(Stored data entries)
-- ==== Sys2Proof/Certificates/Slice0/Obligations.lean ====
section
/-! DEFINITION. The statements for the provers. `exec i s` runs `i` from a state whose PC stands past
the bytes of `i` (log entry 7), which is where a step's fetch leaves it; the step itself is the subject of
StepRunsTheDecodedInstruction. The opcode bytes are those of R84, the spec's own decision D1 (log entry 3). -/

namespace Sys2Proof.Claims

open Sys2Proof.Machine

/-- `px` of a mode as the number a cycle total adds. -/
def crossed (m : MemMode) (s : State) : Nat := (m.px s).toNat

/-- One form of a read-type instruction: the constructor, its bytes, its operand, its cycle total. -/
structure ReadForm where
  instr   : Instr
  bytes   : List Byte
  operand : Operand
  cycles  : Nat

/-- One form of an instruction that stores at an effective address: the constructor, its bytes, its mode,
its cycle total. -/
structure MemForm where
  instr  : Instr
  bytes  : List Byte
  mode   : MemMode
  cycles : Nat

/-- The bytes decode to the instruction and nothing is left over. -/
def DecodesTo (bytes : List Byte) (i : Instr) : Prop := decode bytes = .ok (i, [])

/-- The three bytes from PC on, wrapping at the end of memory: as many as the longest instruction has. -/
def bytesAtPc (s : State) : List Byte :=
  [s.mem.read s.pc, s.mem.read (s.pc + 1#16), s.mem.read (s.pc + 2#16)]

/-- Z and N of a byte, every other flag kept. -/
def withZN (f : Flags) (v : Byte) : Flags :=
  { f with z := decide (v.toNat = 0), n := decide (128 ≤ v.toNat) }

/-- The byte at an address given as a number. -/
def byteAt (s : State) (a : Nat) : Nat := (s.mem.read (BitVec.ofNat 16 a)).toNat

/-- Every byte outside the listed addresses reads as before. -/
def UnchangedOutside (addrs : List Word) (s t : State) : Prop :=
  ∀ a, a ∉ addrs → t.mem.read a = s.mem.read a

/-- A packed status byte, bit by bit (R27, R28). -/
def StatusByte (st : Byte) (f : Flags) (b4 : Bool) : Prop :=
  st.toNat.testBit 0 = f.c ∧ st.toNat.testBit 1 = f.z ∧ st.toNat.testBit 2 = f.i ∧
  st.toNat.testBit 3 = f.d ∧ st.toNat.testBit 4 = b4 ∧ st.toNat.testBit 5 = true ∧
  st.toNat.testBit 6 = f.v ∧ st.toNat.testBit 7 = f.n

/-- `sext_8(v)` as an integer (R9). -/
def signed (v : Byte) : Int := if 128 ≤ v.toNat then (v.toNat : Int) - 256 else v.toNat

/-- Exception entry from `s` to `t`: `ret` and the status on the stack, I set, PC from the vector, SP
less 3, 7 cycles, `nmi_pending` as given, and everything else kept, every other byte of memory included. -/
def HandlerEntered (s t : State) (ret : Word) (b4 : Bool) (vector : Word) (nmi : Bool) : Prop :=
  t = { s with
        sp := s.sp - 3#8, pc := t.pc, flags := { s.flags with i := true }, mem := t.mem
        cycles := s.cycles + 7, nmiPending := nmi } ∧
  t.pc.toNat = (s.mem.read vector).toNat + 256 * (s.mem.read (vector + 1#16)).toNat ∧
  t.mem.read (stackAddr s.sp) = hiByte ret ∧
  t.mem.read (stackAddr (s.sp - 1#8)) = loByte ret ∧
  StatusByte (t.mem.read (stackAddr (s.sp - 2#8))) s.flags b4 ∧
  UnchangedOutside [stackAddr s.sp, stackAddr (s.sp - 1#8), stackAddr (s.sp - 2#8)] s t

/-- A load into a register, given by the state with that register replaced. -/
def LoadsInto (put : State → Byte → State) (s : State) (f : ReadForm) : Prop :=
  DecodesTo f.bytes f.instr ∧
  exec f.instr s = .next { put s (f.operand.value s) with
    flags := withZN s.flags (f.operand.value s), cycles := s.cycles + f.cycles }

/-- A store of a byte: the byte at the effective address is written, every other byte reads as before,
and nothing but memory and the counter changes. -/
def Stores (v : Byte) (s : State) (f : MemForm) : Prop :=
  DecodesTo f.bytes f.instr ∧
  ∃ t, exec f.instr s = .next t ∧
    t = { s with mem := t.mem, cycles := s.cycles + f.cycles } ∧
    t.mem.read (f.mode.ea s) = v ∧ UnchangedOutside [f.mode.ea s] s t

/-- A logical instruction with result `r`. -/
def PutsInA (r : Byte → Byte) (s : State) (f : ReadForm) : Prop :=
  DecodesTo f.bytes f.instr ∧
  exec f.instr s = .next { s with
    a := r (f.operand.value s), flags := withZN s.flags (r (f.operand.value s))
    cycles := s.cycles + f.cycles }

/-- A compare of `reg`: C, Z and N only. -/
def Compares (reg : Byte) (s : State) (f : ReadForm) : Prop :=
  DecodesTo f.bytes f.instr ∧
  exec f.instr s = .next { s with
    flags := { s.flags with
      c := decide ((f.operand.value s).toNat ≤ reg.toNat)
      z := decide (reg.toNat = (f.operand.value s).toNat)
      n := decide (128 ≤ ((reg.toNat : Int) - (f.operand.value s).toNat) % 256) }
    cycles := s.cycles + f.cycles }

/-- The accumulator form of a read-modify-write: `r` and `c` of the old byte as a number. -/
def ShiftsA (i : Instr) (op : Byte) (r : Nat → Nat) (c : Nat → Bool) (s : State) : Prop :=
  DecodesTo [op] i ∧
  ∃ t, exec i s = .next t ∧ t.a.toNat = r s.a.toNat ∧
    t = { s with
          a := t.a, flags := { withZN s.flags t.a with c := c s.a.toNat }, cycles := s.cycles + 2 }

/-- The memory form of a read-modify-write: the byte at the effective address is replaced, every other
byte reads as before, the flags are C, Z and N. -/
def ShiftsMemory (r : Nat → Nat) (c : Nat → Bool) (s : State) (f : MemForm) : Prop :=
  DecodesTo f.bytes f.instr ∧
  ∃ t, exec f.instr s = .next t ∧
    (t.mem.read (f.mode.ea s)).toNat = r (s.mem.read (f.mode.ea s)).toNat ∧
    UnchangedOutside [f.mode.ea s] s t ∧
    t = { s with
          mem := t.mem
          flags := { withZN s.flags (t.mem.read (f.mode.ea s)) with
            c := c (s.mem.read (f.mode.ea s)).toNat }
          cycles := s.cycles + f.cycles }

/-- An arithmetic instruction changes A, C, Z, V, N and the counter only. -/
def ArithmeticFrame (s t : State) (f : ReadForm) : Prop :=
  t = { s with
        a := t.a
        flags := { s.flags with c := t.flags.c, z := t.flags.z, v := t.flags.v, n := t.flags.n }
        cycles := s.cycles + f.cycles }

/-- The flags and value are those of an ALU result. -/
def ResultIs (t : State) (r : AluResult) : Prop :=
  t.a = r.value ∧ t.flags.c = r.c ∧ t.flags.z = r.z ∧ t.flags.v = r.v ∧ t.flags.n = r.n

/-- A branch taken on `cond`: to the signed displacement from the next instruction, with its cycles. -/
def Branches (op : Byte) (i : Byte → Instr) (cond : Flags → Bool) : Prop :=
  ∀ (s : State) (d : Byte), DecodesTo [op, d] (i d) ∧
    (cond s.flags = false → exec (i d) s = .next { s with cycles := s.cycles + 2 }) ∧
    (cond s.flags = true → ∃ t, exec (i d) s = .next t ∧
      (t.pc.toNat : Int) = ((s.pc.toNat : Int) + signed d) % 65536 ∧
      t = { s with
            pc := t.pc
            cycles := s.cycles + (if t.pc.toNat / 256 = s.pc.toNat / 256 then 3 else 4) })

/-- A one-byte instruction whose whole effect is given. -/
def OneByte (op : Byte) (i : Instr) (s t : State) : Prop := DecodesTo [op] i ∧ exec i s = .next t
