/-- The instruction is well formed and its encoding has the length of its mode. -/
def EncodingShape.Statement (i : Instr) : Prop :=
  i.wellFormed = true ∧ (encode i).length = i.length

__To do__. Read the data above. Pull out each line in which the string "entry" appears.

__Exercise output__.
the bytes of `i` (log entry 7), which is where a step's fetch leaves it; the step itself is the subject of
StepRunsTheDecodedInstruction. The opcode bytes are those of R84, the spec's own decision D1 (log entry 3). -/
/-- Exception entry from `s` to `t`: `ret` and the status on the stack, I set, PC from the vector, SP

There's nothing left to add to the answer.